⟨

def execCalRunComplete (slot ref done : Nat) (s : State) : Host.Outcome State Fault Refusal :=
  s.act (calRunComplete slot ref done)

/-! ### CAL_STORE_GET -/

def cmdCalStoreGet : CmdSpec :=
  { opcode := 0x0404, len := len 4,
    lacks := fun d r => lacksLane d (rq r 0 1), denied := fun d r => notOwner d r.slot (rq r 0 1),
    bad := fun _ r => firstBad r.body [.rg 0 (rq r 0 1 < 8), .rg 1 (rq r 1 1 ≤ 63), .rs 2 2],
    run := fun d r => { dev := d, reply := okBody (calBytes (nth (d.lane (rq r 0 1)).cal (rq r 1 1))) } }

def execCalStoreGet (r : Request) (s : State) : Host.Outcome State Fault Refusal := s.act (hostCmd cmdCalStoreGet r)

/-! ### TXPOWER_MODE_SET and PA_TABLE_LOAD (R269, R271, R278, R279) -/

/-- R271 and R279: the lane is S0's and does not transmit. -/
def Dev.hardwareFree (d : Dev) (l : Nat) : Bool := d.owner l = 0 && !transmits (d.laneState l)

/-- The transmit power mode and its backoff in force and in the journal. -/
def Dev.setTxMode (d : Dev) (l mode : Nat) (backoff : Int) : Dev :=
  let d1 := (d.setNv pTxpowerMode l mode).updLane l (fun x => { x with backoff := backoff, fbQuiet := none })
  { d1 with laneNv := upd d1.laneNv l (fun e => (e.1, backoff)) }

def cmdTxpowerModeSet : CmdSpec :=
  { opcode := 0x0405, len := len 4,
    lacks := fun d r => lacksLane d (rq r 0 1), denied := onlyS0,
    bad := fun _ r => firstBad r.body
      [.rg 0 (rq r 0 1 < 8), .rg 1 (rq r 1 1 ≤ 1),
       .rg 2 (decide (0 ≤ rqS r 2 2 ∧ rqS r 2 2 ≤ 1280) && (rq r 1 1 = 1 || rq r 2 2 = 0))],
    nvm := fun _ _ => true,
    run := fun d r =>
      let l := rq r 0 1
      let wired := match (d.lane l).table with
        | some t => bit t.flags 0
        | none => false
      if !d.hardwareFree l || (rq r 1 1 = 0 && !wired) then refuse d (fail .state)
      else { dev := d.setTxMode l (rq r 1 1) (rqS r 2 2), reply := okBody r.body } }

def execTxpowerModeSet (r : Request) (s : State) : Host.Outcome State Fault Refusal :=
  s.act (hostCmd cmdTxpowerModeSet r)

/-- A table takes effect on a lane (R270, R278): its compensation computed, the isolation estimate STALE, the record
made. -/
def Dev.commitTable (d : Dev) (l : Nat) (bytes : List Byte) : Dev :=
  let t := paTableOf bytes
  let d1 := (d.updLane l (fun x => { x with table := some t, partialTable := none })).setNv pPaTableValid l 1
  let d2 : Dev := { d1 with laneNv := upd d1.laneNv l (fun e => (some t, e.2)) }
  let d3 := ((d2.set pRxEntry l 255).set pTxEntry l 255).recomp l
  let d4 := ((d3.split l).drivePins l).staleIso l 2
  d4.raiseDev 0x0484 (e8 l ++ e8 t.rx.length ++ e8 t.tx.length ++ e8 t.flags ++ e16 bytes.length)

def cmdPaTableLoad : CmdSpec :=
  { opcode := 0x0406, len := len 8, blk := true,
    lacks := fun d r => lacksLane d (rq r 0 1), denied := onlyS0,
    bad := fun _ r => firstBad r.body
      [.rg 0 (rq r 0 1 < 8), .rg 1 (rq r 1 1 ≤ 3), .rg 4 (16 ≤ rq r 4 2 && rq r 4 2 ≤ 1168), .rs 6 2],
    nvm := fun _ r => bit (rq r 1 1) 1,
    run := fun d r =>
      let l := rq r 0 1
      if !d.hardwareFree l then refuse d (fail .state) else
      let held := if bit (rq r 1 1) 0 then some (rq r 4 2, ([] : List Byte)) else (d.lane l).partialTable
      let drop := fun (st : Status) (why : Nat) =>
        refuse (d.updLane l (fun x => { x with partialTable := none })) (failWhy st 0xFFFF why)
      match held with
      | none => drop .badArg 6
      | some (total, got) =>
        if rq r 4 2 ≠ total || rq r 2 2 ≠ got.length || total < got.length + r.blk.length then drop .badArg 6 else
        let all := got ++ r.blk
        let d1 := d.updLane l (fun x => { x with partialTable := some (total, all) })
        if !bit (rq r 1 1) 1 then
          { dev := d1, reply := okBody (e8 l ++ e8 0 ++ e16 all.length ++ e16 0) }
        else
          let why := paTableReason total all
          if why = 1 then drop .badLen 1
          else if why ≠ 0 then drop .badArg why
          else
            { dev := d1.journal 0x0406 l (entryPages all.length) (some (r.slot, r.ref))
                (.table r.slot r.ref r.tagged l all)
              reply := okBody [], held := true } }

def execPaTableLoad (r : Request) (s : State) : Host.Outcome State Fault Refusal := s.act (hostCmd cmdPaTableLoad r)

/-! ### Bursts (R255, R261) -/

/-- BURST_START: at the instants of the schedule the switch pins change, Ln_PA_EN rises unless muted, and the lane enters
SPEAK or THROUGH with the antennas of the run's direction (R261, R449, Table FB-2). -/
def burstStart (l : Nat) (downlink : Bool) (d : Dev) : Dev :=
  match d.laneBand l with
  | none => d
  | some b =>
    let x := d.band b
    let pos := d.position
    let sends := pos = 0 || (pos = 1 && !downlink) || (pos = 2 && downlink)
    if !x.cfg.tdd || d.bandState b ≠ 3 || !x.sched || !sends || (d.lane l).table.isNone ||
        (!downlink && x.ulSuspended) then d
    else
      (d.updLane l (fun y => { y with burst := true, tdd := true, role := (!downlink, downlink) })).setLaneState l
        (if pos = 0 then 6 else 5) none

def execBurstStart (lane : Nat) (downlink : Bool) (s : State) : Host.Outcome State Fault Refusal :=
  s.act (burstStart lane downlink)

/-- BURST_END: Ln_PA_EN falls, the switch pins return, and the lane returns to its rest state (R255, R261). -/
def execBurstEnd (lane : Nat) (s : State) : Host.Outcome State Fault Refusal := s.act (fun d => d.endBurst lane)

/-! ### Synthesiser faults (R253, R283) -/

/-- SYNTH_UNLOCK (Table RL-10). -/
def Dev.unlockRecord (d : Dev) (l synth : Nat) (recovered : Bool) : Dev :=
  (d.bump pSynthUnlocks l).raiseLane l 0x0482
    (e8 l ++ e8 synth ++ s16 (d.laneTemp l) ++ e64 (d.getN pLaneFreq l) ++ eb recovered)

/-- A synthesiser of a lane out of OFF, DOZE, READY and LOCK loses lock: the lane mutes, recalibrates at f_c and returns
to its state (R253). -/
def synthUnlock (l synth : Nat) (d : Dev) : Dev :=
  if d.laneState l ≤ 3 || !d.hasLane l then d else
  let d1 := (d.faultLane 8 l synth).recoverLane 8 l
  let d2 := (d1.fullCal l (d1.getN pLaneFreq l) (d1.getN pLaneRate l) none).1
  d2.unlockRecord l synth true

def execSynthUnlock (lane synth : Nat) (s : State) : Host.Outcome State Fault Refusal := s.act (synthUnlock lane synth)

/-- A response not yet written becomes another. -/
def Dev.rewrite (d : Dev) (slot ref : Nat) (f : Reply → Reply) : Dev :=
  { d with host := { d.host with outbox := d.host.outbox.map (fun o =>
      if o.slot = slot && o.ref = ref && o.kind = .response then { o with reply := f o.reply } else o) } }

/-- What the command that passed LOCK answers when a synthesiser did not lock: LANE_TUNE FAULT; LANE_STATE_SET, whose table lists
no FAULT, the state the lane is left in (R134, R283, Table RL-8). -/
def TuneUndo.answer (u : TuneUndo) (rep : Reply) : Reply :=
  if u.op = 0x0401 then fail .fault else { rep with body := rep.body.take 2 ++ e8 2 ++ rep.body.drop 3 }

/-- A synthesiser has not locked 400 µs after LOCK: the lane of a tune or a change to LISTEN whose response is not yet written is
left in READY, what its calibration replaced restored, and a tune fails with FAULT; a CAL_RUN counts the channel as failed and goes on (R283). -/
def synthLockTimeout (l synth channel : Nat) (d : Dev) : Dev :=
  match (d.lane l).calRun, (d.lane l).undo with
  | some run, _ =>
    let d1 := (d.faultLane 8 l synth).unlockRecord l synth false
    d1.updLane l (fun x => { x with calRun := some { run with failed := run.failed ++ [channel] } })
  | none, some u =>
    if !d.host.outbox.any (fun o => o.slot = u.slot && o.ref = u.ref && o.kind = .response) then d else
    let d1 := d.updLane l (fun x =>
      { x with undo := none, active := none
               cal := match u.entry with
                 | some (k, e) => upd x.cal k (fun _ => e)
                 | none => x.cal })
    let d2 := (d1.set pCalStoreUsed l (((d1.lane l).cal.filter (·.isSome)).length : Nat)).rewrite u.slot u.ref u.answer
    (((d2.setLaneState l 2 (some 3)).faultLane 8 l synth)).unlockRecord l synth false
  | none, none => d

⟩

** To do **
If a line in the records holds the string "response", copy it.

** Task output **
/-- A response not yet written becomes another. -/
      if o.slot = slot && o.ref = ref && o.kind = .response then { o with reply := f o.reply } else o) } }
/-- A synthesiser has not locked 400 µs after LOCK: the lane of a tune or a change to LISTEN whose response is not yet written is
    if !d.host.outbox.any (fun o => o.slot = u.slot && o.ref = u.ref && o.kind = .response) then d else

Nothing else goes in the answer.